-- ==== Sys2Proof/Machine/Types/Fus.lean ====
section
/-! DEFINITION. State of the Fusion Unit (chapters 04 and 05). -/

namespace Sys2Proof.Machine

/-- A sample as a link delivers it (R86, R87, R89): its stream, MONO arrival stamp, 32-byte body, for TIMESRC 2 the station's cycle
counter and the MONO time of that Chain cycle, and for an injection its sequence number. -/
structure RawSample where
  stream : Nat
  stamp : Nat
  body : List Byte
  chain : Option (Nat × Nat)
  seqFix : Option Nat
  deriving DecidableEq, Repr

/-- A sample taken in (R94, R95): sequence number and VESSEL sample time fixed. `tsMono` is its sample time on MONO. -/
structure Sample where
  stream : Nat
  seq : Nat
  ts : Int
  tsMono : Int
  stamp : Nat
  body : List Byte
  deriving DecidableEq, Repr

/-- A stream's clock model (R90 to R93). `tPrev` and `minTs` are the latest and the earliest sample time accepted (R88, R96); `newestAdm` is the
VESSEL sample time of the newest admitted sample, `newestStamp` the arrival stamp of the newest sample. -/
structure ClockModel where
  seeded : Bool := false
  o : Int := 0
  d : Int := 0
  tLast : Nat := 0
  suspect : Bool := false
  consStart : Nat := 0
  resid : List Nat := []
  lastR : Int := 0
  tPrev : Option Int := none
  minTs : Option Int := none
  newestAdm : Int := 0
  newestStamp : Nat := 0
  deriving DecidableEq, Repr

/-- Stream states of Table 4.11. -/
inductive StreamState where
  | candidate
  | active
  | suspect
  | rejected
  | deselected
  | disabled
  deriving DecidableEq, Repr

/-- A stream's held value (chapter 05, Voting): sample time, the values of its class and their standard deviations (u16.16). PREF holds the
reference-point position (s32.32), HDG the propagated heading (bam32), LOG the corrected velocities (s8.24), the others their body words. -/
structure HeldVal where
  ts : Int
  v : List Int
  sg : List Nat
  deriving DecidableEq, Repr

/-- A stream's part of the observer step (R127 to R133). `was` is the state in which the newest step ran (R131); `cause` is the newest cause code of Table 5.2; `fail` the run of consecutive failing
samples; `pass` of consecutive passing samples; `okNow` whether a sample of the newest step passed; `failCause` what the newest failure failed (1 gate, 2 vote); `firstTv` the t_v of the first
sample of the CANDIDATE count; `sinceTv` the t_v at which the present state was entered; `cleanTv` the t_v from which a REJECTED stream's clean count runs;
`lastTs` the newest sample time. -/
structure StreamStep where
  state : StreamState := .disabled
  was : StreamState := .disabled
  cause : Nat := 0
  stale : Bool := false
  fail : Nat := 0
  pass : Nat := 0
  okNow : Bool := false
  failCause : Nat := 0
  firstTv : Option Int := none
  sinceTv : Int := 0
  cleanTv : Option Int := none
  lastTs : Option Int := none
  held : Option HeldVal := none
  score : Nat := 0
  d2 : Nat := 0
  deriving DecidableEq, Repr

/-- A voting class (R128, R133): voted source, the medians of the newest step, two-source disagreement with its two streams and used
stream, and the runs of epochs with and without the disagreement's cases. -/
structure ClassStep where
  voted : Option Nat := none
  med : List Int := []
  disagree : Bool := false
  sa : Nat := 0
  sb : Nat := 0
  used : Nat := 0
  runApart : Nat := 0
  runTogether : Nat := 0
  deriving DecidableEq, Repr

/-- A pair's drift blocks (R130): streams a < b, blocks newest first as (second of t_v, sums of the first two components' differences, count), and the flag. -/
structure PairStep where
  a : Nat
  b : Nat
  blocks : List (Int × Int × Int × Nat)
  flagged : Bool
  deriving DecidableEq, Repr

/-- Calibration slot states of R135. -/
inductive CalState where
  | off
  | learning
  | frozen
  deriving DecidableEq, Repr

/-- A calibration slot (R135 to R137): its stream, first augment position, number of positions. -/
structure CalSlot where
  state : CalState := .off
  stream : Nat := 0
  first : Nat := 0
  size : Nat := 0
  ready : Bool := false
  obs : Bool := false
  bound : Bool := false
  deriving DecidableEq, Repr

/-- The state an observer step works on and the history stores (R102): the observer's states, UD factors, and each stream's, class's, pair's and
slot's part. `x` holds the stored integers of Table 5.1 by index, augments from index 15 for the positions in use; `aug` lists those positions
(position, owning slot, kind: 0 x, 1 y, 2 z lever, 3 heading, 4 roll, 5 pitch) in order. -/
structure ObsStep where
  x : List Int
  u : List (List Int)
  d : List Int
  aug : List (Nat × Nat × Nat)
  posSet : Bool
  hdgSet : Bool
  lastPos : Option Int
  lastHdg : Option Int
  drPos : Bool
  drHdg : Bool
  streams : List StreamStep
  classes : List ClassStep
  pairs : List PairStep
  slots : List CalSlot
  psiWin : List (Int × Int)
  attWin : List (Int × Int × Int)
  posWin : List (Int × Int × Int)
  psiUnwrapped : Int
  deriving DecidableEq, Repr

/-- A host action or mounting exchange that a fusion epoch applies before its step (R139, R137): the epoch's t_v, the stream, and what: 0 DESELECT,
1 SELECT, 2 READMIT; 10 START, 11 FREEZE, 12 RESUME, 13 ACCEPT's freeze, 14 DISCARD or the exchange's removal,
15 an exchange while LEARNING (R144). -/
structure FusAct where
  tv : Int
  n : Nat
  op : Nat
  deriving DecidableEq, Repr

/-- A closed fusion epoch in the history (R102); `gap` tells that it was closed for the gap of a restart (R115). -/
structure HistEpoch where
  tv : Int
  gap : Bool
  samples : List Sample
  after : ObsStep
  deriving DecidableEq, Repr

/-- The forces of an observer step (R118, R159): from which VESSEL time on, τ of the output set in force; and per fusion epoch ω. -/
structure TauRec where
  from_ : Int
  x : Int
  y : Int
  n : Int
  deriving DecidableEq, Repr

/-- The fused solution of a cycle (Table 5.4): `x` are the observer's states at t_v; the others are at the tick. -/
structure Solution where
  number : Nat
  tv : Int
  tick : Int
  age : Nat
  flags : Nat
  x : List Int
  nTick : Int
  eTick : Int
  psiTick : Int
  sigN : Nat
  sigE : Nat
  sigPsi : Nat
  voted : List Nat
  deriving DecidableEq, Repr

/-- What a cycle admitted (R21, R111): late samples in insertion order, and closures with their samples and whether a wait limit closed them; the TIME_SUSPECT streams
with their u_t, by which the variances of these samples go (R93). -/
structure FuPlan where
  susp : List (Nat × Nat) := []
  late : List Sample := []
  closes : List (Int × List Sample × Bool) := []
  deriving DecidableEq, Repr

/-- The Fusion Unit. `rx` holds samples not yet taken in, `before` the observer state before the oldest history epoch, `history` the closed
epochs oldest first, `newest` the t_v of the newest closed one and `first` that of the first (R114); `sol` is the newest solution, `numClocks`
the length of the newest FU phase in NUM clocks, `plan` what it admitted; `past` the newest sample of each stream that has left the history (R99);
`satNow` whether a value saturated at this tick before the phase (FUS_SOL.STSAT). -/
structure Fus where
  started : Bool
  clocks : List ClockModel
  rx : List RawSample
  align : List Sample
  deferred : List Sample
  history : List HistEpoch
  before : ObsStep
  newest : Option Int
  first : Int
  taus : List TauRec
  winds : List TauRec
  acts : List FusAct
  sol : Option Solution
  flags : Nat
  numClocks : Nat
  plan : FuPlan
  past : List Sample
  satNow : Bool
  deriving DecidableEq, Repr

end Sys2Proof.Machine
end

==================================================

§ Task statement:
The word "phase" appears in some lines of the data. Copy every one of those lines.

§ Solved exercise:
the length of the newest FU phase in NUM clocks, `plan` what it admitted; `past` the newest sample of each stream that has left the history (R99);
`satNow` whether a value saturated at this tick before the phase (FUS_SOL.STSAT). -/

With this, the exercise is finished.